For retrieving the html data and parsing it, I just use the class_http code from here: http://www.troywolf.com/articles/php/class_http/

Hopefully that's enough to get the gears going, if not I'll try to post some working code when I feel a little better.

.

_____________________

RobbyRacoon Olmstead

Red warrior is hungry!

Join date: 20 Sep 2006

Posts: 1,821

01-24-2009 16:59

Here's a snippet I've found using the two previously mentioned components to retrieve a region's URL by name from the Second Life Search pages.

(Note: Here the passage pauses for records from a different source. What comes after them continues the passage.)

/-! ### A whole message (R172 to R174) -/

/-- The body is kept byte by byte, until it is as long as the length byte said. -/
theorem hear_body {len : Nat} {got bytes : List Byte} (nonempty : bytes ≠ []) (fits : got.length + bytes.length = len)
    (l : Link) : (l.heard (.body len got)).hear starting bytes = l.heard (.check len (got ++ bytes) none) := by
  induction bytes generalizing got with
  | nil => exact absurd rfl nonempty
  | cons b bs ih =>
    rw [hear_cons, lineByte_body starting rfl]
    rw [List.length_cons] at fits
    cases bs with
    | nil =>
      rw [if_neg (by rw [List.length_nil] at fits; omega)]
      rfl
    | cons c cs =>
      rw [if_pos (by rw [List.length_cons] at fits; omega), List.append_cons got b (c :: cs), heard_heard]
      refine ih (List.cons_ne_nil c cs) ?_
      rw [List.length_append, List.length_singleton]
      omega

/-- R172 to R174, R176: a message on the line is offered as the kind, tag and payload it was made from, and the receiver hunts again. -/
theorem hear_wire (h : l.receiver.state = .hunt) (kind tag : Byte) {payload : List Byte} (fits : payload.length ≤ 248) :
    l.hear starting (wire kind tag payload) =
      (l.heard .hunt).offer starting { kind := kind, tag := tag, payload := payload } := by
  generalize hbody : kind :: tag :: payload = body
  have hlength : body.length = payload.length + 2 := by rw [← hbody]; rfl
  have hcount : (BitVec.ofNat 8 body.length).toNat = body.length := by
    rw [BitVec.toNat_ofNat]
    exact Nat.mod_eq_of_lt (by omega)
  obtain ⟨low, high, hcheck⟩ : ∃ low high, leBytes 2 (check (BitVec.ofNat 8 body.length :: body)).toNat = [low, high] :=
    ⟨_, _, rfl⟩
  have agrees : (check (BitVec.ofNat 8 body.length :: body)).toNat = leNat [low, high] := by
    rw [← hcheck, leNat_leBytes]
    exact (Nat.mod_eq_of_lt (BitVec.isLt _)).symm
  have onLine : wire kind tag payload =
      Config.startByte :: BitVec.ofNat 8 body.length :: (body ++ [low, high]) := by
    rw [← hcheck, ← hbody]
    rfl
  have received : (l.heard (.body body.length [])).hear starting body = l.heard (.check body.length body none) :=
    hear_body starting (hbody ▸ List.cons_ne_nil _ _) (Nat.zero_add _) l
  rw [onLine, hear_cons, lineByte_start starting h, hear_cons, lineByte_length starting rfl (by omega), hcount,
    hear_append]
  show Link.hear starting [low, high] ((l.heard (.body body.length [])).hear starting body) = _
  rw [received, hear_cons, lineByte_checkLow starting rfl, hear_cons]
  subst hbody
  exact lineByte_checked starting (l := l.heard _) rfl agrees

/-! ### A message offered (R176) -/

/-- R176, R177: a request that joins the queue starts the dispatcher that is IDLE. -/
theorem enqueue_eq (q : Request) (l : Link) :
    l.enqueue q =
      { l with
        requests := l.requests ++ [q]
        dispatcher := if l.dispatcher = .idle then .executing .begun else l.dispatcher } := by
  unfold enqueue
  cases l.dispatcher <;> rfl

theorem offer_room (q : Request) (room : l.requests.length < 2) : l.offer starting q = l.enqueue q := if_pos room

/-- R176: OVERRUN while the reply queue has a place and start-up is over. -/
theorem offer_refused (q : Request) (full : l.requests.length = 2) (room : l.replies.length < 4) :
    l.offer false q = l.placeReply (overrunReply q) := by
  have noPlace : ¬ l.requests.length < Config.requestPlaces := by rw [full]; decide
  rw [offer, if_neg noPlace]
  exact if_pos (decide_eq_true room)
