-- ==== Sys2Proof/Config.lean ====
section
/-! DEFINITION. The fixed parameters of the hardware (spec/00_scope.md R8, R9). There is no configuration:
every one is hard-wired, except MAX_MSG_BYTES, which is OPEN (spec/92_eei_decisions.md D4) and therefore a field of
State that no step changes; its default stands here. The read-only tables RC and ROT are in Machine/Tables.lean. -/

namespace Sys2Proof.Config

/-- `RATE`, in bits (R8). -/
abbrev rate : Nat := 1088

/-- `RATE_BYTES`, the length of a block: 136 = 1088 / 8 (R8). -/
abbrev rateBytes : Nat := 136

/-- `NR`, the number of rounds (R8, R123). -/
abbrev rounds : Nat := 24

/-- `DIGEST_BYTES` (R8). -/
abbrev digestBytes : Nat := 32

/-- `SUFFIX_BYTE`, the first padding byte (R8, R141). -/
abbrev suffixByte : Byte := 0x06

/-- `FINAL_BIT_BYTE`, ORed into the last padding byte (R8, R141). -/
abbrev finalBitByte : Byte := 0x80

/-- The default of `MAX_MSG_BYTES`: unbounded (R8, D4). -/
abbrev maxMsgDefault : Option Nat := none

end Sys2Proof.Config
end

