-- ==== Sys2Proof/Tests/Slice0.lean ====
section
/-! SUPPORT. Tests of the model on single steps, expected values from spec/95_test_vectors.md (vector ids in the comments),
and the witnesses that the hypotheses of the statements are met. -/

open Sys2Proof Sys2Proof.Machine Sys2Proof.Spec

namespace Sys2Proof.Tests

/-- One reading of the state a command leaves; none when it leaves none. -/
def after {α : Type} (r : Result) (f : State → α) : Option α :=
  match r with
  | .next t => some (f t)
  | .fault _ => none
  | .refused _ => none

/-- The lanes with the given word indexes set, all others 0. -/
def lanesWith (l : List (Fin 25 × Lane)) : Lanes := l.foldl (fun a c => a.set c.1.val c.2) zeroLanes

/-- The reset state with the given lanes. -/
def withLanes (a : Lanes) : State := { State.reset with lanes := a }

/-- The reset state with a message in `MSG`. -/
def withMsg (m : ByteSpace) : State := { State.reset with msg := m }

/-- The reset state after `PAD` of a message. -/
def padded (m : ByteSpace) : State := { State.reset with msg := m, p := pad m }

def abc : ByteSpace := [0x61, 0x62, 0x63]

/-- A build that accepts at most two message bytes. -/
def bounded (s : State) : State := { s with maxMsg := some 2 }

/-! ### Syntax and decoding -/

theorem test_wellFormed_refuses_iota_24 : WellFormed (.iota 24) = false := by decide
theorem test_wellFormed_refuses_round_255 : WellFormed (.round 255) = false := by decide
theorem test_wellFormed_accepts_23 : WellFormed (.iota 23) = true ∧ WellFormed (.round 23) = true := by decide

-- E1 to E5, E8, E9, E11
theorem test_decode_permutation :
    decode 0b0000000100000000 = .ok .theta ∧ decode 0b0000001000000000 = .ok .rhopi ∧
    decode 0b0000001100000000 = .ok .chi ∧ decode 0b0000010000000000 = .ok (.iota 0) ∧
    decode 0b0000010000010111 = .ok (.iota 23) ∧ decode 0b0000010100000101 = .ok (.round 5) ∧
    decode 0b0000010100010111 = .ok (.round 23) ∧ decode 0b0000011000000000 = .ok .keccakf := by decide
-- E13
theorem test_decode_padding : decode 0b0000011100000000 = .ok .pad := by decide
-- E14 to E18
theorem test_decode_sponge :
    decode 0b0000100000000000 = .ok .init ∧ decode 0b0000100100000000 = .ok .xorin ∧
    decode 0b0000101000000000 = .ok .absorbblk ∧ decode 0b0000101100000000 = .ok .absorb ∧
    decode 0b0000110000000000 = .ok .squeeze := by decide
-- E19
theorem test_decode_hash : decode 0b0000110100000000 = .ok .hash := by decide
-- E6, E7, E10
theorem test_decode_refuses_range :
    decode 0x0418 = .error .operandRange ∧ decode 0x04FF = .error .operandRange ∧
    decode 0x0518 = .error .operandRange := by decide
-- E12, E20 to E25
theorem test_decode_refuses_illegal :
    decode 0x0618 = .error .illegalCommand ∧ decode 0x0D01 = .error .illegalCommand ∧
    decode 0x0000 = .error .illegalCommand ∧ decode 0x0001 = .error .illegalCommand ∧
    decode 0x0E00 = .error .illegalCommand ∧ decode 0xFFFF = .error .illegalCommand ∧
    decode 0x0101 = .error .illegalCommand := by decide
-- R89
theorem test_encode_examples : encode (.round 5) = 0x0505 ∧ encode .hash = 0x0D00 := by decide
theorem test_decodeTableWord : decodeTableWord 16 0x0A00 = some .absorbblk ∧ decodeTableWord 16 0x0418 = none := by
  decide
-- the table's rows of format R with ir at both ends
theorem test_withFetchWord_runs_the_word :
    after (step (State.reset.withFetchWord 16 0x040C)) (fun t => (laneAt t.lanes 0 0, t.host)) =
      some (0x000000008000808B, []) := by decide +kernel

/-! ### One command on a small state -/

-- T2: bit 63 wraps to bit 0
theorem test_theta :
    after (exec .theta (withLanes (lanesWith [(17, 0x8000000000000000)])))
      (fun t => (laneAt t.lanes 2 3, laneAt t.lanes 3 0, laneAt t.lanes 1 4, laneAt t.lanes 0 0)) =
      some (0x8000000000000000, 0x8000000000000000, 0x0000000000000001, 0) := by decide +kernel
-- T5: offsets and destinations
theorem test_rhopi :
    after (exec .rhopi (withLanes (Vector.replicate 25 1)))
      (fun t => (t.lanes[1], t.lanes[5], t.lanes[9], t.lanes[20])) =
      some (0x0000100000000000, 0x0000000010000000, 0x2000000000000000, 0x4000000000000000) := by decide +kernel
-- T7: the snapshot
theorem test_chi :
    after (exec .chi (withLanes (lanesWith [(0, 1), (1, 3), (2, 6), (3, 0xC), (4, 0xFFFFFFFFFFFFFFFF)])))
      (fun t => (t.lanes[0], t.lanes[2], t.lanes[4])) =
      some (0x5, 0xFFFFFFFFFFFFFFF5, 0xFFFFFFFFFFFFFFFD) := by decide +kernel
-- T10
theorem test_iota :
    after (exec (.iota 1) (withLanes (lanesWith [(0, 1), (1, 7)]))) (fun t => (t.lanes[0], t.lanes[1])) =
      some (0x0000000000008083, 7) := by decide +kernel
-- T12: ROUND 1 on the state ROUND 0 leaves from zero
theorem test_round :
    after (exec (.round 1) (withLanes (lanesWith [(0, 1)])))
      (fun t => (t.lanes[0], t.lanes[4], t.lanes[13], t.lanes[22])) =
      some (0x8083, 0x0000100000008000, 0x0000000000000202, 0x0000010000000004) := by decide +kernel
-- V4
theorem test_keccakf :
    after (exec .keccakf State.reset) (fun t => (t.lanes[0], t.lanes[24])) =
      some (0xF1258F7940E1DDE7, 0xEAF1FF7B5CECA249) := by decide +kernel
-- Q11
theorem test_pad_abc :
    after (exec .pad (withMsg abc)) (fun t => (t.p.length, byteAt t.p 3, byteAt t.p 4, byteAt t.p 135)) =
      some (136, some 0x06, some 0x00, some 0x80) := by decide +kernel
-- Q4
theorem test_pad_one_byte_of_padding :
    after (exec .pad (withMsg (List.replicate 135 0x61))) (fun t => (t.p.length, byteAt t.p 135)) =
      some (136, some 0x86) := by decide +kernel
-- X6
theorem test_init :
    after (exec .init { padded abc with lanes := lanesWith [(24, 5)], ib := 1, zv := true })
      (fun t => (t.lanes[24], t.ib, t.zv, t.p.length)) = some (0, 0, false, 136) := by decide +kernel
-- V1 step 2
theorem test_xorin :
    after (exec .xorin (padded abc)) (fun t => (t.lanes[0], t.lanes[16], t.lanes[17], t.ib)) =
      some (0x0000000006636261, 0x8000000000000000, 0, 0) := by decide +kernel
-- PR5 command 2
theorem test_xorin_without_a_block : exec .xorin State.reset = .refused .noBlock := by rfl
-- V1: ABSORBBLK advances the block pointer
theorem test_absorbblk : after (exec .absorbblk (padded abc)) (fun t => (t.ib, t.zv)) = some (1, false) := by
  decide +kernel
-- PR5 command 10
theorem test_absorbblk_without_a_block : exec .absorbblk { padded abc with ib := 1 } = .refused .noBlock :=
  exec_absorbblk_refused (by decide +kernel)
-- PR3 dump (b)
theorem test_absorb_two_blocks :
    after (exec .absorb (padded (List.replicate 136 0x61))) (fun t => (t.lanes[0], t.lanes[24], t.ib)) =
      some (0x458EDB149F55C53F, 0x42CA6A37F8BF3E8D, 2) := by decide +kernel
-- X4
theorem test_squeeze :
    after (exec .squeeze (withLanes (lanesWith [(0, 0xB225E24FA75D983A), (3, 0x3215431145E2BF46)])))
      (fun t => (t.z[0], t.z[7], t.z[24], t.z[31], t.zv)) = some (0x3a, 0xb2, 0x46, 0x32, true) := by decide +kernel
-- V1, the digest the source prints
theorem test_hash_abc :
    after (exec .hash (withMsg abc)) (fun t => t.z.toList) = some
      [0x3a, 0x98, 0x5d, 0xa7, 0x4f, 0xe2, 0x25, 0xb2, 0x04, 0x5c, 0x17, 0x2d, 0x6b, 0xd3, 0x90, 0xbd,
       0x85, 0x5f, 0x08, 0x6e, 0x3e, 0x9d, 0x52, 0x5b, 0x46, 0xbf, 0xe2, 0x45, 0x11, 0x43, 0x15, 0x32] := by
  decide +kernel
-- PR1: the empty message of V2 is one block
theorem test_hash_empty : after (exec .hash State.reset) (fun t => (t.ib, t.zv, t.p.length)) = some (1, true, 136) := by
  decide +kernel
-- 92_eei_decisions.md D4
theorem test_bounded_build_refuses : exec .pad (bounded (withMsg abc)) = .refused .tooLong := by rfl
-- PR5 command 1, R198
theorem test_step_refuses_the_zero_word :
    step { State.reset with host := [.command 0x0000] } = .refused .illegalCommand := by rfl
theorem test_read_of_an_invalid_digest_faults :
    step { State.reset with host := [.readDigest] } = .fault .digestNotValid := by rfl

It's not a great example, but it's all I could find quickly in my addled condition:

From: someone

_____________________

Prometheus Deckard

Registered User

Join date: 24 May 2005

Posts: 23

01-24-2009 17:02

I'm afraid my PHP knowledge is extremely limited. I'm only really delved into using my MySQL DB to store data.

So this is very much a learning experience for me to get to know just that much more.

RobbyRacoon Olmstead

Red warrior is hungry!

Join date: 20 Sep 2006

Posts: 1,821

01-24-2009 17:43

This sorta kinda works. It's not robust or error free, it's just a quickie example :

From: someone

function getFunctionDescription( $functionName )
{

$functionName = str_replace( "_", "-", $functionName );

$url = "http://us.php.net/manual/en/function.".$functionName.".php";
$h = new http();
if( !$h->fetch( $url ) )
return $url;

$html = $h->body;

$config = HTMLPurifier_Config::createDefault();
$config->set('Core', 'Encoding', 'UTF-8'); // replace with your encoding
$config->set('Core', 'DefinitionCache', null);
$config->set('HTML', 'EnableAttrID', true);
$purifier = new HTMLPurifier($config);

$html = '<body>' . $purifier->purify( str_replace( " ", " ", $html ) ) . "</body>";

$xml = simplexml_load_string( $html );

$result = $xml->xpath( "//div[@class='refsect1 description']/p" );
$description = (string)$result[0];

return $description;

}

Hopefully that's enough to get started, or enough for someone who's not sick to jump in

.

_____________________

Prometheus Deckard

Registered User

Join date: 24 May 2005

Posts: 23

01-30-2009 19:32

I played around with a some code, although I still can't seem to get it quite right. I'm afraid my PHP knowledge really is -very- limited

Hewee Zetkin

Registered User

Join date: 20 Jul 2006

Posts: 2,702

01-30-2009 21:08

I'd probably try to stick to the standard PHP libraries myself. The DOM API is pretty easy to use and has some good examples in the documentation. The major pieces I'd use are DOMDocument::loadHTML (http://us.php.net/manual/en/domdocument.loadhtml.php) to parse the content, the DOMDocument (http://us.php.net/manual/en/class.domdocument.php) and DOMNode (http://us.php.net/manual/en/class.domnode.php) properties and methods to examine the names, attributes, and values of the nodes, and possibly DOMXPath (http://us.php.net/manual/en/class.domxpath.php) to find the elements you are interested in (though that one would take a bit of learning if you're not familiar with XPaths).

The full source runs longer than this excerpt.